Two examples are molecules of cyanic acid, HOCN, and isocyanic acid, HNCO. The atoms are bonded in the order they are written.
(i) Draw ‘dot-and-cross’ diagrams of these two acids, showing outer shell electrons only.
(ii) Suggest the values of the bond angles HNC and NCO in isocyanic acid.
HNC ………………………… NCO …………………………
(iii) Suggest which acid, cyanic or isocyanic, will have the shorter C–N bond length.
Explain your answer.
(b) (i) Isocyanic acid is a weak acid.
\(HNCO \leftrightarrow H^+ + NCO^–\) \(K_a = 1.2 × 10^{–4}\) mol\(dm^{–3}\)
Calculate the pH of a 0.10mol\(dm^{–3}\) solution of isocyanic acid.
pH = ………
(ii) Sodium cyanate, NaNCO, is used in the production of isocyanic acid.
Sodium cyanate is prepared commercially by reacting urea, \((NH_2)_2CO\), with sodium carbonate. Other products in this reaction are carbon dioxide, ammonia and steam.
Write an equation for the production of NaNCO by this method.
(c) Barium hydroxide, \(Ba(OH)_2\), is completely ionised in aqueous solutions.
During the addition of 30.0 \(cm^3\) of 0.100mol\(dm^{–3}\) \(Ba(OH)_2\) to 20.0\(cm^3\) of 0.100mol\(dm^{–3}\) isocyanic acid, the pH was measured.
(i) Calculate the \([OH^–]\) at the end of the addition.
\([OH^–]\) = ………………………… mol\(dm^{–3}\)
(ii) Use your value in (i) to calculate \([H^+]\) and the pH of the solution at the end of the addition.
final \([H^+]\) = ………………………… mol\(dm^{–3}\)
final pH = …………………………
(iii) On the following axes, sketch how the pH changes during the addition of a total of 30.0\(cm^3\) of 0.100mol\(dm^{–3}\) \(Ba(OH)_2\) to 20.0\(cm^3\) of 0.100mol\(dm^{–3}\) isocyanic acid.
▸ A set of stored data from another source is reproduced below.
/-- One entry of an update (07 R185-R190). -/
def updEntry (p : List Byte) (es : List Extent) (x : State × FAcc) (i : Nat) : State × FAcc :=
  let n := ent p i 0x30 8
  let gb := gBytes (pGfmt p)
  let va : Nat → Nat := fun o => ent p i o 8
  let two := pOp p == 2
  let s := (entRegs p i).foldl (fun s r => if r.role = 1 then s else cleanExt s es r.va r.len) x.1
  let bad : Nat → Bool := fun k =>
    let j := k / 16 * 16
    let m := min 16 (n - j)
    extPoisoned s es (va 0 + 2 * j) (2 * m) || extPoisoned s es (va 8 + gb * j) (gb * m) ||
    extPoisoned s es (va 0x10 + 2 * j) (2 * m) || (two && extPoisoned s es (va 0x18 + 2 * j) (2 * m))
  let os := (List.range n).map (fun k =>
    let w0 := extNum s es (va 0 + 2 * k) 2
    let m0 := extNum s es (va 0x10 + 2 * k) 2
    let r0 := if two then extNum s es (va 0x18 + 2 * k) 2 else 0
    if bad k then (true, UpdOut.mk m0 r0 w0 0 0 false false false)
    else (false, updElem p i k (extNum s es (va 8 + gb * k) gb) w0 m0 r0))
  let at2 : Nat → Bool := fun b => (os.getD (b / 2) (false, ⟨0, 0, 0, 0, 0, false, false, false⟩)).1
  let a := outRegion s es (va 0x10) (os.flatMap (fun o => leBytes 2 o.2.m1)) at2
  let b := if two then outRegion a.1 es (va 0x18) (os.flatMap (fun o => leBytes 2 o.2.m2)) at2 else (a.1, 0)
  let c := outRegion b.1 es (va 0) (os.flatMap (fun o => leBytes 2 o.2.w)) at2
  let gs : List CastOut := if va 0x20 = 0 then [] else (List.range (n / 32)).map (fun g =>
    let ys := (os.drop (32 * g)).take 32
    if ys.any (·.1) then ⟨List.replicate 32 0, 255, 0, fNANGRP, 0, false⟩
    else castGroup gf8a (ys.map (fun o => (o.2.w32, none))) 32 none)
  let s := if va 0x20 = 0 then c.1
    else extStore (extStore c.1 es (va 0x20) (gs.flatMap (fun g => packBits 8 g.codes))) es (va 0x28) (gs.map (fun g => BitVec.ofNat 8 g.scale))
  let real := os.filter (fun o => !o.1)
  let y := x.2
  let fl := gs.foldl (fun f g => f ||| g.fl) (real.foldl (fun f o => f ||| o.2.fl) y.fl)
  let pois := y.pois + a.2 + b.2 + c.2
  (s, { y with
    done := y.done + n
    nonfin := y.nonfin + (real.filter (fun o => o.2.nonfin)).length
    tiny := y.tiny + (real.filter (fun o => o.2.tiny)).length
    pois := pois
    fl := fl
    sat := y.sat + (gs.map (·.sat)).sum
    bad := y.bad || os.any (·.1)
    num := y.num || real.any (fun o => !o.2.skip && (nonFin16 o.2.m1 || (two && nonFin16 o.2.m2) || nonFin16 o.2.w)) })

/-- One element of a reduction: in, local, and what goes out (07 R193). -/
def redElem (p : List Byte) (i k inn loc : Nat) : FR :=
  let l := ldB32 (rFmtOf (ent p i 0x35 1)) loc
  let mode := ent p i 0x34 1
  if mode = 0 then l
  else if mode = 1 then frBind l (fun x => b32.add inn x)
  else
    let q := frBind (frBind l (fun x => b32.add inn x)) (fun x => b32.mul x (ent p i 0x30 4))
    let f := rFmtOf (ent p i 0x36 1)
    frBind q (fun x =>
      if f = b32 then (x, 0)
      else if ent p i 0x37 1 = 1 then
        (if b32.isNaN x then convFmt b32 f x
        else f.encDither (b32.dec x) (dither (ent p i 0x28 8) (pStep p) ((ent p i 0x20 8 + k) % 2 ^ 64)))
      else convFmt b32 f x)

/-- A signed byte. -/
def sByte (b : Byte) : Int := b.toInt
/-- Bit `j` of a SIGN record (07 R199). -/
def signBit (r : List Byte) (j : Nat) : Bool := (r.getD (8 + j / 8) 0).toNat.testBit (j % 8)

/-- One segment of a SIGN reduction: the 4,104 bytes of its counter record, flags, and counters that held (07 R194). -/
def signMerge (mid : Bool) (inn loc : List Byte) : List Byte × Nat × Nat :=
  let mu := ldB32 gf16 (leNat (loc.take 2))
  let sm := if mid then frBind mu (fun x => b32.add (leNat (inn.take 4)) x) else mu
  let cs := (List.range 4096).map (fun j =>
    let v := (if mid then sByte (inn.getD (8 + j) 0) else 0) + (if signBit loc j then -1 else 1)
    if 127 < v then ((127 : Int), true) else if v < -127 then ((-127 : Int), true) else (v, false))
  let held := (cs.filter (·.2)).length
  (leBytes 4 sm.1 ++ List.replicate 4 0 ++ cs.map (fun c => BitVec.ofInt 8 c.1), sm.2 ||| flagIf (decide (0 < held)) fSAT, held)

/-- One entry of a reduction (07 R192-R194). -/
def redEntry (p : List Byte) (es : List Extent) (x : State × FAcc) (i : Nat) : State × FAcc :=
  let s := x.1
  let y := x.2
  let n := ent p i 0x18 8
  let mode := ent p i 0x34 1
  let va : Nat → Nat := fun o => ent p i o 8
  if 3 ≤ mode then
    let rs := (List.range n).map (fun g =>
      signMerge (mode == 4) (extRead s es (va 0 + 4104 * g) (if mode = 4 then 4104 else 0)) (extRead s es (va 8 + 520 * g) 520))
    let bad : Nat → Bool := fun b =>
      let g := b / 4104
      let o := b % 4104
      (decide (o < 4 ∨ 8 ≤ o)) &&
      ((mode == 4 && extPoisoned s es (va 0 + 4104 * g + o) 1) ||
        (if o < 4 then extPoisoned s es (va 8 + 520 * g) 2 else extPoisoned s es (va 8 + 520 * g + 8 + (o - 8) / 8) 1))
    let out := rs.flatMap (·.1)
    let w := outRegion s es (va 0x10) out bad
    let fl := rs.foldl (fun f r => f ||| r.2.1) y.fl
    let sat := y.sat + (rs.map (·.2.2)).sum
    (w.1, { y with done := y.done + 4096 * n, pois := y.pois + w.2, fl := fl, sat := sat, bad := y.bad || decide (0 < w.2) })
  else
    let lb := rBytes (ent p i 0x35 1)
    let ob := if mode = 2 then rBytes (ent p i 0x36 1) else 4
    let bad : Nat → Bool := fun k =>
      extPoisoned s es (va 8 + lb * k) lb || (mode != 0 && extPoisoned s es (va 0 + 4 * k) 4)
    let rs := (List.range n).map (fun k =>
      if bad k then ((0, 0) : FR)
      else redElem p i k (if mode = 0 then 0 else extNum s es (va 0 + 4 * k) 4) (extNum s es (va 8 + lb * k) lb))
    let w := outRegion s es (va 0x10) (rs.flatMap (fun r => leBytes ob r.1)) (fun b => bad (b / ob))
    let fl := rs.foldl (fun f r => f ||| r.2) y.fl
    (w.1, { y with done := y.done + n, pois := y.pois + w.2, fl := fl, bad := y.bad || decide (0 < w.2) })

/-- Magnitude order of TOPK (07 R196): NaN above every number, then larger magnitude, equal ones by lower index. -/
def topBefore (a b : Nat × Nat) : Bool :=
  let k : Nat → Nat := fun x => min (x % b32.sgn) (b32.inf + 1)
  decide (k b.1 < k a.1) || (decide (k a.1 = k b.1) && decide (a.2 < b.2))

/-- An element put at its place in a list sorted by `topBefore`, of which the first `n` are kept. -/
def topIns (n : Nat) (e : Nat × Nat) (l : List (Nat × Nat)) : List (Nat × Nat) :=
  (l.takeWhile (fun f => topBefore f e) ++ e :: l.dropWhile (fun f => topBefore f e)).take n

/-- The indexes TOPK selects, ascending. -/
def topSel (n : Nat) (as : List Nat) : List Nat :=
  ((as.zipIdx).foldl (fun l e => topIns n e l) []).map (·.2) |>.foldl (fun l j => kins j l) []

/-- An incoming TOPK record: its entries, none when malformed (07 R198). -/
def topRecord (bs : List Byte) : Option (List (Nat × Nat)) :=
  let es := (List.range (bs.length / 4)).map (fun i => leNat ((bs.drop (4 * i)).take 4))
  let js := es.map (· % 4096)
  if es.all (fun e => decide (e / 4096 % 16 = 0)) && (js.zip (js.drop 1)).all (fun q => decide (q.1 < q.2)) then
    some (es.map (fun e => (e % 4096, e / 65536)))
  else none

/-- What one segment gives: its record, its residual codes, flags; none for a malformed incoming record (07 R196-R199). -/
def segment (p : List Byte) (i g : Nat) (gs rs : List Nat) (inn : List Byte) : Option (List Byte × List Nat × Nat) :=
  let op := pOp p
  let e0 := ent p i 0x28 8 + 4096 * g
  let dt : Nat → Nat → FR := fun x j => dith16 x (ent p i 0x30 8) (pStep p) (e0 + j)
  let a0 := (gs.zip rs).map (fun q =>
    let a := ldB32 (gFmtOf (pGfmt p)) q.1
    let b := ldB32 gf16 q.2
    let c := b32.add a.1 b.1
    (c.1, a.2 ||| b.2 ||| c.2))
  if op = 0x22 then
    let tot := a0.foldl (fun t a => frBind t (fun x => b32.add x (a.1 % b32.sgn))) (0, 0)
    let mu := frBind tot (fun x => frBind (b32Scale x (-12)) (fun y => convFmt b32 gf16 y))
    let mf := ldB32 gf16 mu.1
    let neg : Nat → Bool := fun a => !b32.isNaN a && (b32.dec a).neg && !(b32.dec a).isZero
    let res := (a0.zipIdx).map (fun q =>
      frBind (b32.sub q.1.1 (if neg q.1.1 then b32.negate mf.1 else mf.1)) (fun x => dt x q.2))
    let bits := packBits 1 (a0.map (fun a => if neg a.1 then 1 else 0))
    some (leBytes 2 mu.1 ++ List.replicate 6 0 ++ bits, res.map (·.1),
      res.foldl (fun f r => f ||| r.2) (a0.foldl (fun f a => f ||| a.2) mu.2))
  else
    match (if op = 0x21 then topRecord inn else some []) with
    | none => none
    | some es =>
      let as := es.foldl (fun (l : List FR) (q : Nat × Nat) =>
        let x := ldB32 gf16 q.2
        let old := l.getD q.1 (0, 0)
        let c := b32.add x.1 old.1
        l.set q.1 (c.1, old.2 ||| x.2 ||| c.2)) a0
      let sel := topSel (ent p i 0x38 2) (as.map (·.1))
      let out := (as.zipIdx).map (fun q =>
        if sel.contains q.2 then
          let c := convFmt b32 gf16 q.1.1
          let d := frBind (b32.sub q.1.1 (ldB32 gf16 c.1).1) (fun x => dt x q.2)
          (c.1, d.1, q.1.2 ||| c.2 ||| d.2)
        else
          let d := dt q.1.1 q.2
          (0, d.1, q.1.2 ||| d.2))
      some (sel.flatMap (fun j => leBytes 4 (j + 65536 * (out.getD j (0, 0, 0)).1)), out.map (·.2.1), out.foldl (fun f o => f ||| o.2.2) 0)

/-- One segment of entry `i` processed; nothing after a malformed record (07 R198). A poisoned input of a segment reaches its record
and its residual. -/
def segStep (p : List Byte) (es : List Extent) (i : Nat) (x : State × FAcc) (g : Nat) : State × FAcc :=
  if x.2.mal then x
  else
    let s := x.1
    let y := x.2
    let gb := gBytes (pGfmt p)
    let gv := ent p i 0 8 + 4096 * gb * g
    let rv := ent p i 8 8 + 8192 * g
    let il := if pOp p = 0x21 then 4 * ent p i 0x3A 2 else 0
    let iv := ent p i 0x18 8 + il * g
    let ol := if pOp p = 0x22 then 520 else 4 * ent p i 0x38 2
    let ov := ent p i 0x10 8 + ol * g
    if extPoisoned s es gv (4096 * gb) || extPoisoned s es rv 8192 || (il != 0 && extPoisoned s es iv il) then
      let a := extPoisonAt s es rv 8192 (fun _ => true)
      let b := extPoisonAt a.1 es ov ol (fun _ => true)
      (b.1, { y with done := y.done + 4096, pois := y.pois + a.2 + b.2, bad := true })
    else
      match segment p i g ((List.range 4096).map (fun j => extNum s es (gv + gb * j) gb))
          ((List.range 4096).map (fun j => extNum s es (rv + 2 * j) 2)) (extRead s es iv il) with
      | none => (s, { y with mal := true })
      | some o => (extStore (extStore s es rv (o.2.1.flatMap (leBytes 2))) es ov o.1,
          { y with done := y.done + 4096, fl := y.fl ||| o.2.2 })
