/-- What a POINT asks: R235, ENABLE, R334, the manifest, the layout. -/
def pointAsk (s : State) (d r : Nat) (desc : List Byte) : Asked :=
  let c := dCtx desc
  let share := dfld desc 0x14 1
  let mv := dfld desc 0x18 8
  match descChecks s d r desc [(0x10, 4), (0x14, 1), (0x18, 8), (0x20, 8), (0x28, 4), (0x30, 8), (0x38, 8)] false (shareOk s d c share)
      true true with
  | some (a, b) => .refuse a b
  | none =>
    if !bit s (Reg.CKP_CTRL d) 0 then .refuse Rsn.STATE 0x2F
    else match netChecks s d 0x30 c 0 [] with
      | some (a, b) => .refuse a b
      | none => .pages [3] [(mv, 64, 1)] (fun s es =>
        if extPoisoned s es mv 64 then .poison
        else
          let n := 32 * min 4096 (mNent (extRead s es mv 64))
          .pages [3] [(mv + 64, n, 1)] (fun s es =>
            let m := extRead s es mv (64 + n)
            if extPoisoned s es mv (64 + n) then .poison
            else match manifestChecks mv m with
              | some (a, b) => .refuse a b
              | none =>
                let gen := dfld desc 0x38 8
                if gen % 4096 ≠ 0 ∨ gen < (pointLayout s d m).2 then .refuse Rsn.CFG_RANGE 0x25
                else if dfld desc 0x20 8 % 4096 ≠ 0 then .refuse Rsn.CFG_ALIGN 0x26
                else .pages [3] ((pointedIx s d m).map (fun i => (mEnt m i 0 8, mEnt m i 8 8, 1))) (fun s es =>
                  let b := 128 + (64 + n) + pointBytes s d m
                  let data := (pointedIx s d m).flatMap (fun i => extPieces es (mEnt m i 0 8) (mEnt m i 8 8))
                  let ts := sites s data
                  match sidePath s d false none (4 * share) ts with
                  | .inr e => .refuse e.1 e.2
                  | .inl p =>
                    let dur := ceilDiv (ceilDiv b (4 * share) + 768) 2
                    let sh : Shape := {
                      dur := dur, allow := 512 + 3 * cf s c 0x48 4 + holds ts dur
                      res := rowSort ((resPort d (cPort s c) (cHalf s c) 0, 4 * share) :: p.res)
                      parts := (19, 13, b) :: p.parts, uses := (400 + 2 * d + cPort s c) :: p.uses, obj := c }
                    .ready ⟨0, fun _ _ => sh, meshShare s⟩ (fun i => { i with param := m }))))

/-- POINT. -/
def execPoint (d : Die) (r : Ring) (s : State) : Out :=
  letIn s d r (fun _ desc => dOp desc == 0x30) (fun s desc => pointAsk s d r desc)

/-- The commit header of a generation (17 R412). -/
def pointHdr (s : State) (it : Item) (valid : Nat) : List Byte :=
  leBytes 8 0x544E494F50565453 ++ leBytes 1 valid ++ leBytes 1 (dfld it.desc 0x30 8 % 2) ++ leBytes 2 (mNent it.param) ++ leBytes 4 0 ++
  leBytes 8 (dfld it.desc 0x30 8) ++ leBytes 8 (pointBytes s it.die it.param) ++ leBytes 8 (dfld it.param 0x10 8) ++ List.replicate 24 0

/-- Write number `k` of a POINT (17 R413): offset in the generation and, for an entry, its index. -/
def pointWrite (s : State) (it : Item) (k : Nat) : State :=
  let g := dfld it.desc 0x20 8 + (dfld it.desc 0x30 8 % 2) * dfld it.desc 0x38 8
  let key := dfld it.desc 0x28 4
  let put : State → Nat → List Byte → State := fun s o bs => sendMsg s it.obj it.ring it.seq 0 (g + o) key bs
  let es := (pointLayout s it.die it.param).1
  if k = 0 then put s 0 (pointHdr s it 0)
  else if k = 1 then put s 4096 it.param
  else match es[k - 2]? with
    | some (i, o) =>
      let s := cleanExt s it.extents (mEnt it.param i 0 8) (mEnt it.param i 8 8)
      withSource s it (mEnt it.param i 0 8) (mEnt it.param i 8 8) (fun s bs => put s o bs)
    | none => put s 0 (pointHdr s it 1)

/-- A POINT begins with the commit header of its generation, VALID 0. -/
def pointStart (s : State) (it : Item) : State :=
  if behind s it ∨ (flow s it.obj).st ≠ 1 ∨ itemWaits s it then s
  else
    let s := cleanExt s it.extents (dfld it.desc 0x18 8) (64 + 32 * mNent it.param)
    let it := { it with started := true, phase := 0 }
    pointWrite (putItem s it) it 0

/-- Virtual ranges of the entries of some KINDs, in manifest order. -/
def kindExts (it : Item) (ks : List Nat) : List (Nat × Nat) :=
  ((List.range (mNent it.param)).filter (fun i => ks.contains (mEnt it.param i 0x14 1))).map (fun i =>
    (mEnt it.param i 0 8, mEnt it.param i 8 8))
/-- Bytes of the entries of some KINDs. -/
def kindBytes (s : State) (it : Item) (ks : List Nat) : List Byte := (kindExts it ks).flatMap (fun e => extRead s it.extents e.1 e.2)

/-- The write in hand is acknowledged: the next one goes out, or the generation is valid and the POINT completes (17 R413; 19 R475). A POINT whose
entries lie in memory of an absent Keystone goes on when the holding area has drained (15 R378). -/
def pointAcked (s : State) (it : Item) : State :=
  if itemWaits s it then s
  else
  let n := (pointLayout s it.die it.param).1.length + 2
  if it.phase < n then
    let it := { it with phase := it.phase + 1 }
    pointWrite (putItem s it) it it.phase
  else
    let s := wrW s (Reg.CKP_POINT_STEP_LO it.die) (BitVec.ofNat 64 (dfld it.desc 0x30 8))
    let s := (kindExts it [2, 3, 4]).foldl (fun s e => cleanExt s it.extents e.1 e.2) s
    endItem s { it with jrnl := some (5, sha384 (kindBytes s it [2]), sha384 (kindBytes s it [3, 4])) } 0 0

/-! ### BED and UNBED (17 R416-R420) -/

/-- The calendar's share of BED and UNBED (17 R420): RATE on the checkpoint engine and on the memory paths they touch. -/
def bedWant (s : State) (d rate bytes : Nat) (rd wt : List (Nat × Nat)) : Asked :=
  let a := sites s rd
  let b := sites s wt
  match sidePath s d false none rate a, sidePath s d true none rate b with
  | .inr e, _ => .refuse e.1 e.2
  | _, .inr e => .refuse e.1 e.2
  | .inl p, .inl q =>
    let m := mergePaths [p, q]
    let dur := ceilDiv (ceilDiv bytes rate + 256 + 128 * (p.hops + q.hops)) 2
    let sh : Shape := {
      dur := dur, allow := 512 + holds (a ++ b) dur
      res := rowSort ((resCkp d, rate) :: m.res.filter (fun x => resRow x.1 != 7)), parts := m.parts, uses := m.uses, obj := 0 }
    .ready ⟨0, fun _ _ => sh, meshShare s⟩ id

/-- What a BED asks of admission. -/
def bedAsk (s : State) (d r : Nat) (desc : List Byte) : Asked :=
  let f := dfld desc
  let pages := f 0x28 4
  let rate := f 0x2C 2
  match descChecks s d r desc [(0x10, 8), (0x18, 8), (0x20, 8), (0x28, 4), (0x2C, 2), (0x2E, 1), (0x30, 8), (0x38, 8)] false true true true with
  | some (a, b) => .refuse a b
  | none =>
    if 2 ≤ f 0x2E 1 then .refuse Rsn.BAD_DESC 0x96
    else if !bit s (Reg.CKP_CTRL d) 0 then .refuse Rsn.STATE 0x2F
    else if ¬ (1 ≤ pages ∧ pages ≤ 2 ^ 28 ∧ 16 ≤ rate ∧ rate ≤ 256 ∧ rate % 16 = 0) then .refuse Rsn.CFG_RANGE 0x25
    else if ¬ (f 0x10 8 % 4096 = 0 ∧ f 0x18 8 % 4096 = 0 ∧ f 0x20 8 % 64 = 0 ∧ f 0x38 8 % 64 = 0) then .refuse Rsn.CFG_ALIGN 0x26
    else
      let n := 4096 * pages
      let w := 64 + 4616 * pages
      .pages [3] [(f 0x10 8, n, 1), (f 0x18 8, n, 3), (f 0x20 8, w, 3), (f 0x38 8, 64, 3)] (fun s es =>
        bedWant s d rate (3 * n + w) (extPieces es (f 0x10 8) n ++ extPieces es (f 0x18 8) n)
          (extPieces es (f 0x20 8) w ++ extPieces es (f 0x18 8) n ++ extPieces es (f 0x38 8) 64))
(d) The cyanate ion, \(NCO^–\), can act as a monodentate ligand.
(i) State what is meant by the terms
monodentate, ……………………………………………………………………………………………………….
ligand. …………………………………………………………………………………………………………………
Silver ions, \(Ag^+\), react with cyanate ions to form a linear complex.
(ii) Suggest the formula of this complex, including its charge.
(e) When heated with HCl(aq), organic isocyanates, RNCO, are hydrolysed to the amine salt,
\(RNH_3Cl\), and \(CO_2\).
\(RNCO + H_2O + HCl \rightarrow RNH_3Cl + CO_2\)
A 1.00g sample of an organic isocyanate, RNCO, was treated in this way, and the \(CO_2\) produced
was absorbed in an excess of aqueous \(Ba(OH)_2\) according to the equation shown. The solid
\(BaCO_3\) precipitated weighed 1.66g.
\(Ba(OH)_2(aq) + CO_2(g) \rightarrow BaCO_3(s) + H_2O(l)\)
(i) Calculate the number of moles of \(BaCO_3\) produced.
moles of \(BaCO_3\) = …………………………
(ii) Hence calculate the Mr of the organic isocyanate RNCO.
\(M_r\) of RNCO = …………………………
The R group in RNCO and \(RNH_3Cl\) contains carbon and hydrogen only.
(iii) Use your \(M_r\) value calculated in (ii) to suggest the molecular formula of the organic isocyanate RNCO.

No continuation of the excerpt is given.